-- Material for the task follows --

-- ==== Sys2Proof/Laws/Exec.lean ====
section
/-! SUPPORT. Laws/Exec.lean: once, everything an instruction can do to the stepping VM and to the others, and the step of one VM
around it. -/

namespace Sys2Proof.Machine

/-- Everything instruction `i` can do to the stepping VM, one field at a time. -/
structure Changes (i : Instr) (v v' : Vm) : Prop where
  ip : v'.ip = v.ip ∨ v'.ip ≤ Config.addrMax
  rb : v'.rb = v.rb ∨ (∃ a, i = .arb a) ∧ v'.rb ≤ Config.addrMax
  mem : v'.mem = v.mem ∨ ∃ d x, d ≤ Config.addrMax ∧ v'.mem = v.mem.write d x
  port : v'.port = v.port ∨ (∃ quiet x, v.port.takeInput quiet = .value x v'.port) ∨
    (∃ x, v'.port = v.port.record x) ∨ ∃ x, v'.port = (v.port.record x).addInput x
  halted : v'.st = .halted → i = .hlt
  faulted : ∀ r, v'.st = .faulted r → v'.ip = v.ip ∧ r.ip = v.ip ∧ r.word = v.instrWord

/-- Everything a step of the VM that `s.cur` names can do to the machine: that VM changes by `change`, its downstream
VM may get one more input from an OUT, and nothing else changes. -/
structure Touches (sends : Prop) (change : Vm → Vm → Prop) (s t : State) (v v' : Vm) : Prop where
  stepping : s.Stepping v
  feedback : t.feedback = s.feedback
  cur : t.cur = s.cur
  turn : t.turn = s.turn
  length : t.vms.length = s.vms.length
  own : t.vms[s.cur]? = some v'
  change : change v v'
  others : ∀ (k : Nat) (u : Vm), k ≠ s.cur → s.vms[k]? = some u →
    t.vms[k]? = some u ∨ sends ∧ v.port.downstream = some k ∧
      ∃ x : Word, t.vms[k]? = some { u with port := u.port.addInput x }

/-- The four instructions of format F3 are `binary` on the stepping VM. -/
theorem exec_binary {i : Instr} {op : Word → Word → Word} {a b dst : Mode} (h : binaryForm i = some (op, a, b, dst))
    (s : State) : exec i s = onVm s (binary op a b dst) := by
  cases i <;> simp only [binaryForm, Option.some.injEq, Prod.mk.injEq, reduceCtorEq] at h <;>
    obtain ⟨rfl, rfl, rfl, rfl⟩ := h <;> rfl

/-- The two jumps are `jumpIf` on the stepping VM. -/
theorem exec_jump {i : Instr} {test : Word → Bool} {a target : Mode} (h : jumpForm i = some (test, a, target))
    (s : State) : exec i s = onVm s (jumpIf test a target) := by
  cases i <;> simp only [jumpForm, Option.some.injEq, Prod.mk.injEq, reduceCtorEq] at h <;>
    obtain ⟨rfl, rfl, rfl⟩ := h <;> rfl

/-- Raising a fault is a change any instruction can make. -/
theorem Changes.raise (i : Instr) (v v' : Vm) (f : VmFault) (h : Changes i v v') (hip : v'.ip = v.ip) :
    Changes i v (v'.raise v.instrWord f) where
  ip := .inl hip
  rb := h.rb
  mem := h.mem
  port := h.port
  halted := nofun
  faulted := by
    rintro r hr
    cases hr
    exact ⟨hip, hip, rfl⟩

/-- An unchanged, running VM. -/
theorem Changes.same (i : Instr) {v : Vm} (h : v.st = .running) : Changes i v v where
  ip := .inl rfl
  rb := .inl rfl
  mem := .inl rfl
  port := .inl rfl
  halted := fun h' => by rw [h] at h'; cases h'
  faulted := fun _ h' => by rw [h] at h'; cases h'

theorem Touches.setVm {change : Vm → Vm → Prop} {sends : Prop} {s : State} {v v' : Vm} (hs : s.Stepping v)
    (h : change v v') : Touches sends change s (s.setVm v') v v' where
  stepping := hs
  feedback := rfl
  cur := rfl
  turn := rfl
  length := by simp
  own := State.setVm_get hs
  change := h
  others := fun k u hk hu => .inl (by rw [State.setVm_get_ne hk, hu])

theorem Changes.binary (i : Instr) (op : Word → Word → Word) (a b dst : Mode) {v : Vm} (h : v.st = .running) :
    Changes i v (Machine.binary op a b dst v) := by
  obtain ⟨f, -, he⟩ | ⟨x, y, d, -, -, hd, ⟨hip, he⟩ | ⟨-, he⟩⟩ := binary_cases op a b dst v
  · rw [he]; exact (Changes.same i h).raise i v v f rfl
  · rw [he]
    exact
      { ip := .inr hip, rb := .inl rfl, mem := .inr ⟨d, op x y, destAddr_le hd, rfl⟩, port := .inl rfl
        halted := (Changes.same i h).halted
        faulted := fun _ h' => by rw [h] at h'; cases h' }
  · rw [he]
    refine Changes.raise i v _ _ ?_ rfl
    exact
      { ip := .inl rfl, rb := .inl rfl, mem := .inr ⟨d, op x y, destAddr_le hd, rfl⟩, port := .inl rfl
        halted := (Changes.same i h).halted
        faulted := fun _ h' => by rw [h] at h'; cases h' }

theorem Changes.jumpIf (i : Instr) (test : Word → Bool) (a target : Mode) {v : Vm} (h : v.st = .running) :
    Changes i v (Machine.jumpIf test a target v) := by
  obtain ⟨f, he⟩ | ⟨x, t, n, -, -, hn, -, he⟩ := jumpIf_cases test a target v
  · rw [he]; exact (Changes.same i h).raise i v v f rfl
  · rw [he]
    exact
      { ip := .inr hn, rb := .inl rfl, mem := .inl rfl, port := .inl rfl
        halted := (Changes.same i h).halted
        faulted := fun _ h' => by rw [h] at h'; cases h' }

theorem Changes.adjustBase (a : Mode) {v : Vm} (h : v.st = .running) :
    Changes (.arb a) v (Machine.adjustBase a v) := by
  obtain ⟨f, he⟩ | ⟨x, r, -, -, hr, ⟨hip, he⟩ | ⟨-, he⟩⟩ := adjustBase_cases a v
  · rw [he]; exact (Changes.same _ h).raise _ v v f rfl
  · rw [he]
    exact
      { ip := .inr hip, rb := .inr ⟨⟨a, rfl⟩, hr⟩, mem := .inl rfl, port := .inl rfl
        halted := (Changes.same (.arb a) h).halted
        faulted := fun _ h' => by rw [h] at h'; cases h' }
  · rw [he]
    refine Changes.raise _ v _ _ ?_ rfl
    exact
      { ip := .inl rfl, rb := .inr ⟨⟨a, rfl⟩, hr⟩, mem := .inl rfl, port := .inl rfl
        halted := (Changes.same (.arb a) h).halted
        faulted := fun _ h' => by rw [h] at h'; cases h' }

theorem Changes.storeInput (dst : Mode) {quiet : Bool} {x : Word} {p : Port} {v : Vm} (h : v.st = .running)
    (hp : v.port.takeInput quiet = .value x p) : Changes (.inp dst) v (Machine.storeInput dst x p v) := by
  have hport : (p = v.port ∨ (∃ q x, v.port.takeInput q = .value x p) ∨ (∃ x, p = v.port.record x) ∨
      ∃ x, p = (v.port.record x).addInput x) := .inr (.inl ⟨quiet, x, hp⟩)
  obtain ⟨f, -, he⟩ | ⟨d, hd, ⟨hip, he⟩ | ⟨-, he⟩⟩ := storeInput_cases dst x p v
  · rw [he]
    refine Changes.raise _ v _ _ ?_ rfl
    exact
      { ip := .inl rfl, rb := .inl rfl, mem := .inl rfl, port := hport
        halted := (Changes.same (.inp dst) h).halted
        faulted := fun _ h' => by rw [h] at h'; cases h' }
  · rw [he]
    exact
      { ip := .inr hip, rb := .inl rfl, mem := .inr ⟨d, x, destAddr_le hd, rfl⟩, port := hport
        halted := (Changes.same (.inp dst) h).halted
        faulted := fun _ h' => by rw [h] at h'; cases h' }
  · rw [he]
    refine Changes.raise _ v _ _ ?_ rfl
    exact
      { ip := .inl rfl, rb := .inl rfl, mem := .inr ⟨d, x, destAddr_le hd, rfl⟩, port := hport
        halted := (Changes.same (.inp dst) h).halted
        faulted := fun _ h' => by rw [h] at h'; cases h' }

theorem Changes.advance {i : Instr} {v u : Vm} (width : Nat) (h : Changes i v u) (hip : u.ip = v.ip)
    (hst : u.st = .running) : Changes i v (u.advance v.instrWord width) := by
  obtain ⟨hn, he⟩ | ⟨-, he⟩ := u.advance_cases v.instrWord width
  · rw [he]
    exact
      { ip := .inr hn, rb := h.rb, mem := h.mem, port := h.port
        halted := fun h' => by rw [hst] at h'; cases h'
        faulted := fun _ h' => by rw [hst] at h'; cases h' }
  · rw [he]; exact h.raise i v u _ hip

/-- Everything `exec` can do when it answers a next state. -/
theorem exec_next {i : Instr} {s t : State} (h : exec i s = .next t) :
    ∃ v v', Touches (∃ a, i = .out a) (Changes i) s t v v' := by
  have hplain : ∀ f : Vm → Vm, onVm s f = .next t → (∀ v : Vm, v.st = .running → Changes i v (f v)) →
      ∃ v v', Touches (∃ a, i = .out a) (Changes i) s t v v' := by
    intro f hf hc
    obtain ⟨v, hv, rfl⟩ := onVm_next hf
    exact ⟨v, f v, Touches.setVm hv (hc v hv.2)⟩
  cases i with
  | add a b dst => exact hplain _ h fun v => Changes.binary _ _ a b dst
  | mul a b dst => exact hplain _ h fun v => Changes.binary _ _ a b dst
  | lt a b dst => exact hplain _ h fun v => Changes.binary _ _ a b dst
  | eq a b dst => exact hplain _ h fun v => Changes.binary _ _ a b dst
  | jnz a target => exact hplain _ h fun v => Changes.jumpIf _ _ a target
  | jz a target => exact hplain _ h fun v => Changes.jumpIf _ _ a target
  | arb a => exact hplain _ h fun v => Changes.adjustBase a
  | hlt =>
    refine hplain _ h fun v hr => ?_
    exact { ip := .inl rfl, rb := .inl rfl, mem := .inl rfl, port := .inl rfl, halted := fun _ => rfl, faulted := nofun }
  | inp dst =>
    obtain ⟨v, hv, ⟨x, p, hp, rfl⟩ | ⟨why, -, rfl⟩⟩ := execIn_next h
    · exact ⟨v, _, Touches.setVm hv (Changes.storeInput dst hv.2 hp)⟩
    · exact ⟨v, _, Touches.setVm hv ((Changes.same _ hv.2).raise _ v v _ rfl)⟩
  | out a =>
    obtain ⟨v, hv, ⟨f, -, rfl⟩ | ⟨x, -, hfb, hcur, hturn, hlen, hown, hothers⟩⟩ := execOut_next h
    · exact ⟨v, _, Touches.setVm hv ((Changes.same _ hv.2).raise _ v v _ rfl)⟩
    · have hport : Changes (.out a) v { v with port := v.port.written s.cur x } :=
        { Changes.same (.out a) hv.2 with
          port := by
            unfold Port.written
            split
            · exact .inr (.inr (.inr ⟨x, rfl⟩))
            · exact .inr (.inr (.inl ⟨x, rfl⟩)) }
      refine ⟨v, Vm.advance { v with port := v.port.written s.cur x } v.instrWord 2, ?_⟩
      exact
        { stepping := hv, feedback := hfb, cur := hcur, turn := hturn, length := hlen, own := hown
          change := hport.advance 2 rfl hv.2
          others := by
            intro k u hk hu
            rw [hothers k u hk hu]
            by_cases hd : v.port.downstream = some k
            · rw [if_pos hd]; exact .inr ⟨⟨a, rfl⟩, hd, x, rfl⟩
            · rw [if_neg hd]; exact .inl rfl }

/-- What the step of VM `k` can do when it answers a next state: an instruction's effect, or a decode fault. -/
theorem stepVm_next {k : Nat} {s t : State} (h : stepVm k s = .next t) :
    ∃ v v', v.ip ≤ Config.addrMax ∧
      ((∃ i, decode v.instrWord = .decoded i ∧ exec i (s.select k) = .next t ∧
          Touches (∃ a, i = .out a) (Changes i) (s.select k) t v v') ∨
       (∃ f, (decode v.instrWord = .decodeError ∧ f = .decodeError ∨
            decode v.instrWord = .unknownOpcode ∧ f = .unknownOpcode) ∧
          v' = v.raise v.instrWord f ∧ (s.select k).Stepping v ∧ t = (s.select k).setVm v')) := by
  obtain ⟨v, hv, hip, ⟨i, hd, he⟩ | ⟨hd, rfl⟩ | ⟨hd, rfl⟩⟩ := fetchAndRun_next h
  · obtain ⟨v1, v', ht⟩ := exec_next he
    obtain rfl : v = v1 := Option.some.inj (hv.1.symm.trans ht.stepping.1)
    exact ⟨v, v', hip, .inl ⟨i, hd, he, ht⟩⟩
  · exact ⟨v, _, hip, .inr ⟨_, .inl ⟨hd, rfl⟩, rfl, hv, rfl⟩⟩
  · exact ⟨v, _, hip, .inr ⟨_, .inr ⟨hd, rfl⟩, rfl, hv, rfl⟩⟩

/-- A run may be taken apart at its first step as well. -/
theorem Reaches.head {s t u : State} (first : NetStep s t) (after : Reaches t u) : Reaches s u := by
  induction after with
  | refl => exact .tail .refl first
  | tail _ last ih => exact .tail ih last

end Sys2Proof.Machine
end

-- Material for the task concluded --

Exercise directions: Starting at the line above that contains "around it. -/", write out each line exactly until the line that contains "port : v'.port" has been written, and stop there.

Solution:
around it. -/

namespace Sys2Proof.Machine

/-- Everything instruction `i` can do to the stepping VM, one field at a time. -/
structure Changes (i : Instr) (v v' : Vm) : Prop where
  ip : v'.ip = v.ip ∨ v'.ip ≤ Config.addrMax
  rb : v'.rb = v.rb ∨ (∃ a, i = .arb a) ∧ v'.rb ≤ Config.addrMax
  mem : v'.mem = v.mem ∨ ∃ d x, d ≤ Config.addrMax ∧ v'.mem = v.mem.write d x
  port : v'.port = v.port ∨ (∃ quiet x, v.port.takeInput quiet = .value x v'.port) ∨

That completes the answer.